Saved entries

-- ==== Sys2Proof/Machine/Recorder.lean ====
section
/-!
DEFINITION. Machine/Recorder.lean: the Report Card commands (spec/13_report_card.md).
-/
namespace Sys2Proof.Machine

open Sys2Proof

/-- The samples GLD1 takes over one 100 ms: hottest live GLD1 and LPDDR5X sensor, throttle depth, and the descriptors in flight at each 1 ms instant (13 Table 13-1, R346). -/
def State.gldSamples (s : State) (instants : Nat) : State :=
  let s1 := match s.hottestGld with
    | some t => s.gldSample 3 t 8 t
    | none => s
  let s2 := match s1.hottestMem with
    | some t => s1.gldSample 4 t 8 t
    | none => s1
  let d : Int := s2.get Reg.THM_STATUS.depth
  let s3 := s2.gldSample 11 d 1 d
  let n : Int := s3.get Reg.HIF_STATUS.inflight
  s3.each (List.range instants) (fun t _ => t.gldSample 10 n 1 n)

/-- RC_INCREMENT: every 100 ms GLD1 samples its quantities and sends its increments; while the link is lost it holds them, and in reset or Recess it takes no samples (13 R346). -/
def execRcIncrement (instants : Nat) (s : State) : Out :=
  if s.svc.rstLow || s.service == svcRecess then .next s
  else
    let s1 := s.gldSamples instants
    if s1.gpGld.lost || !s1.pshUp then .next s1 else .next s1.sendIncrements

/-- FLUSH_PERIOD: a periodic flush falls due (13 R350). -/
def execFlushPeriod (s : State) : Out := .next (if s.pshUp then s.trigger 0 false else s)

/-- FLUSH: the due flush runs, or fails its program or read-back (13 R351, R369). -/
def execFlush (programOk : Bool) (s : State) : Out := .next (if s.pshUp then s.runFlush programOk else s)

/-- ERASE_DONE: a sector erase completes and its journal entry is closed; reserve_ready may let a waiting soft-start begin (13 R353 to R355). -/
def execEraseDone (s : State) : Out :=
  .next (s.viaSupply (fun t => t.onCore 4 (fun u => u.eraseDone.tryStart)))

/-- WINDOW_RETRY: each second PSH2 tries its waiting erases and flush again; they go on only with the window open (13 R366). -/
def execWindowRetry (s : State) : Out :=
  .next (if s.pshUp && !s.flag Reg.RCD_STATUS.window_closed then s.pumpErase.runFlush true else s)

/-- FLUSH_NOW: RCD_CTRL.flush_now (13 R350). -/
def execFlushNow (s : State) : Out := .next (s.viaPsh (·.trigger 5 false))

/-- FREEZE: RCD_CTRL.freeze (13 R358). -/
def execFreeze (s : State) : Out := .next (s.viaPsh (·.freeze .bar0))

/-- THAW: RCD_CTRL.thaw (13 R358). -/
def execThaw (s : State) : Out := .next (s.viaPsh (·.thaw .bar0))

/-- FREEZE_EXPIRY: a freeze reaches 5 s (13 R358). -/
def execFreezeExpiry (s : State) : Out :=
  .next (if s.pshUp && s.frozen then s.endFreeze.put Reg.RCD_STATUS.freeze_expired 1 else s)

/-- NONCE_REQ: RCD_CTRL.nonce_req (13 R361). -/
def execNonceReq (s : State) : Out := .next (s.viaPsh (·.drawNonce))

/-- NONCE_EXPIRY: the nonce reaches 600 s (13 R361). -/
def execNonceExpiry (s : State) : Out :=
  .next (((s.withCard { s.card with nonceValid := false })).put Reg.RCD_CLEAR_NONCE.nonce 0)

/-- APPLY: RCD_CTRL.apply submits RCD_CLEAR_TOKEN (13 R361). -/
def execApply (s : State) : Out := .next (s.viaPsh (fun t => t.submitToken t.barToken))

/-- TOKEN_VERIFIED: the token's first failure is reported, or the clear is applied, at the thaw if frozen (13 R361, R367, R370). -/
def execTokenVerified (s : State) : Out :=
  match s.card.verifying with
  | none => .next s
  | some t =>
    let s1 := s.withCard { s.card with verifying := none }
    if s1.tokenResult t = 1 then
      if s1.frozen then .next (s1.withCard { s1.card with clearWaits := some t })
      else .next (s1.applyClear t)
    else .next (s1.put Reg.RCD_STATUS.clear_result (s1.tokenResult t))

/-- RC_SELECT: a write of RCD_SELECT copies the block into the BAR0 buffer (13 R357). -/
def execRcSelect (value : Nat) (s : State) : Out := .next (s.viaPsh (·.rcdSelect value))

/-- RCD_PROFILE: a write of RCD_PROFILE.profile (13 R362, 04 R100). -/
def execRcdProfile (value : Nat) (s : State) : Out := .next (s.viaPsh (·.rcdProfileWrite value))

/-- MFR_RC_CTRL: RCD_CTRL bits on the PMBus path, apply discarded (13 R372). -/
def execMfrRcCtrl (fin : PmbEnd) (value : Nat) (s : State) : Out :=
  .next (s.pmbWrite fin (·.rcdCtrl .pmbus (value % 16)))

/-- MFR_RC_STATUS: reads RCD_STATUS[15:0], or clears its W1C bits (13 R372). -/
def execMfrRcStatus (x : PmbAcc) (s : State) : Out :=
  .next (s.pmbAcc x (fun t => t.answer (leBytes 2 (t.word 0xB0010).toNat))
    (fun v t => t.setWord 0xB0010 (t.word 0xB0010 &&& ~~~(BitVec.ofNat 32 (v &&& 0xCA)))))

/-- MFR_RC_SELECT: a write copies the source into the PMBus buffer and zeroes the offset; a read returns the selection and ready (13 R357, R372). -/
def execMfrRcSelect (x : PmbAcc) (s : State) : Out :=
  .next (s.pmbAcc x
    (fun t => t.answer (leBytes 2 (t.card.selPmb + (if t.card.readyPmb then 0x8000 else 0))))
    (fun v t =>
      let sel := v % 0x1000
      ((t.withCard { t.card with selPmb := sel, readyPmb := true, bufPmb := t.readSource (sel % 4) (sel / 4) }).withPmb { t.pmb with rcOffset := 0 })))

/-- MFR_RC_READ: 32 bytes of the PMBus buffer from the offset, which advances by 32 (13 R372). -/
def execMfrRcRead (s : State) : Out :=
  .next (s.pmbRead (fun t =>
    let t1 := t.answer (bytesAt t.card.bufPmb t.pmb.rcOffset 32)
    (t1.withPmb { t1.pmb with rcOffset := t.pmb.rcOffset + 32 })))

/-- MFR_RC_OFFSET: a multiple of 32 up to 4,064, or not acknowledged (13 R372, 16 R425). -/
def execMfrRcOffset (x : PmbAcc) (s : State) : Out :=
  .next (s.pmbAcc x (fun t => t.answer (leBytes 2 t.pmb.rcOffset))
    (fun v t => if v % 32 = 0 ∧ v ≤ 4064 then t.withPmb { t.pmb with rcOffset := v } else t.nack))

/-- MFR_RC_NONCE: returns RCD_CLEAR_NONCE (13 R372). -/
def execMfrRcNonce (s : State) : Out :=
  .next (s.pmbRead (fun t => t.answer (leBytes 4 (t.get Reg.RCD_CLEAR_NONCE.nonce))))

/-- MFR_RC_CLEAR: submits a 160-byte token (13 R361); fewer bytes are a short write. -/
def execMfrRcClear (fin : PmbEnd) (token : List Byte) (s : State) : Out :=
  .next (s.pmbWrite (if fin = .whole ∧ token.length < 160 then .short else fin) (·.submitToken (token.take 160)))

/-- MFR_RC_OPKEY: the operator key is written once, while the OTP field is blank; later writes are refused data (13 R359, 16 R425). -/
def execMfrRcOpkey (fin : PmbEnd) (key : List Byte) (s : State) : Out :=
  .next (s.pmbWrite (if fin = .whole ∧ key.length < 97 then .short else fin) (fun t =>
    if t.card.opKey.isSome then t.cml6
    else (t.withCard { t.card with opKey := some (key.take 97) }).put Reg.RCD_STATUS.opkey_present 1))

end Sys2Proof.Machine
end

Prompt | Look above for the line with "R357, R372). -/" and the line with "if t.card.opKey.isSome then t.cml6". Retype those two lines and every line between them exactly, adding nothing.

Exercise answer |
/-- MFR_RC_SELECT: a write copies the source into the PMBus buffer and zeroes the offset; a read returns the selection and ready (13 R357, R372). -/
def execMfrRcSelect (x : PmbAcc) (s : State) : Out :=
  .next (s.pmbAcc x
    (fun t => t.answer (leBytes 2 (t.card.selPmb + (if t.card.readyPmb then 0x8000 else 0))))
    (fun v t =>
      let sel := v % 0x1000
      ((t.withCard { t.card with selPmb := sel, readyPmb := true, bufPmb := t.readSource (sel % 4) (sel / 4) }).withPmb { t.pmb with rcOffset := 0 })))

/-- MFR_RC_READ: 32 bytes of the PMBus buffer from the offset, which advances by 32 (13 R372). -/
def execMfrRcRead (s : State) : Out :=
  .next (s.pmbRead (fun t =>
    let t1 := t.answer (bytesAt t.card.bufPmb t.pmb.rcOffset 32)
    (t1.withPmb { t1.pmb with rcOffset := t.pmb.rcOffset + 32 })))

/-- MFR_RC_OFFSET: a multiple of 32 up to 4,064, or not acknowledged (13 R372, 16 R425). -/
def execMfrRcOffset (x : PmbAcc) (s : State) : Out :=
  .next (s.pmbAcc x (fun t => t.answer (leBytes 2 t.pmb.rcOffset))
    (fun v t => if v % 32 = 0 ∧ v ≤ 4064 then t.withPmb { t.pmb with rcOffset := v } else t.nack))

/-- MFR_RC_NONCE: returns RCD_CLEAR_NONCE (13 R372). -/
def execMfrRcNonce (s : State) : Out :=
  .next (s.pmbRead (fun t => t.answer (leBytes 4 (t.get Reg.RCD_CLEAR_NONCE.nonce))))

/-- MFR_RC_CLEAR: submits a 160-byte token (13 R361); fewer bytes are a short write. -/
def execMfrRcClear (fin : PmbEnd) (token : List Byte) (s : State) : Out :=
  .next (s.pmbWrite (if fin = .whole ∧ token.length < 160 then .short else fin) (·.submitToken (token.take 160)))

/-- MFR_RC_OPKEY: the operator key is written once, while the OTP field is blank; later writes are refused data (13 R359, 16 R425). -/
def execMfrRcOpkey (fin : PmbEnd) (key : List Byte) (s : State) : Out :=
  .next (s.pmbWrite (if fin = .whole ∧ key.length < 97 then .short else fin) (fun t =>
    if t.card.opKey.isSome then t.cml6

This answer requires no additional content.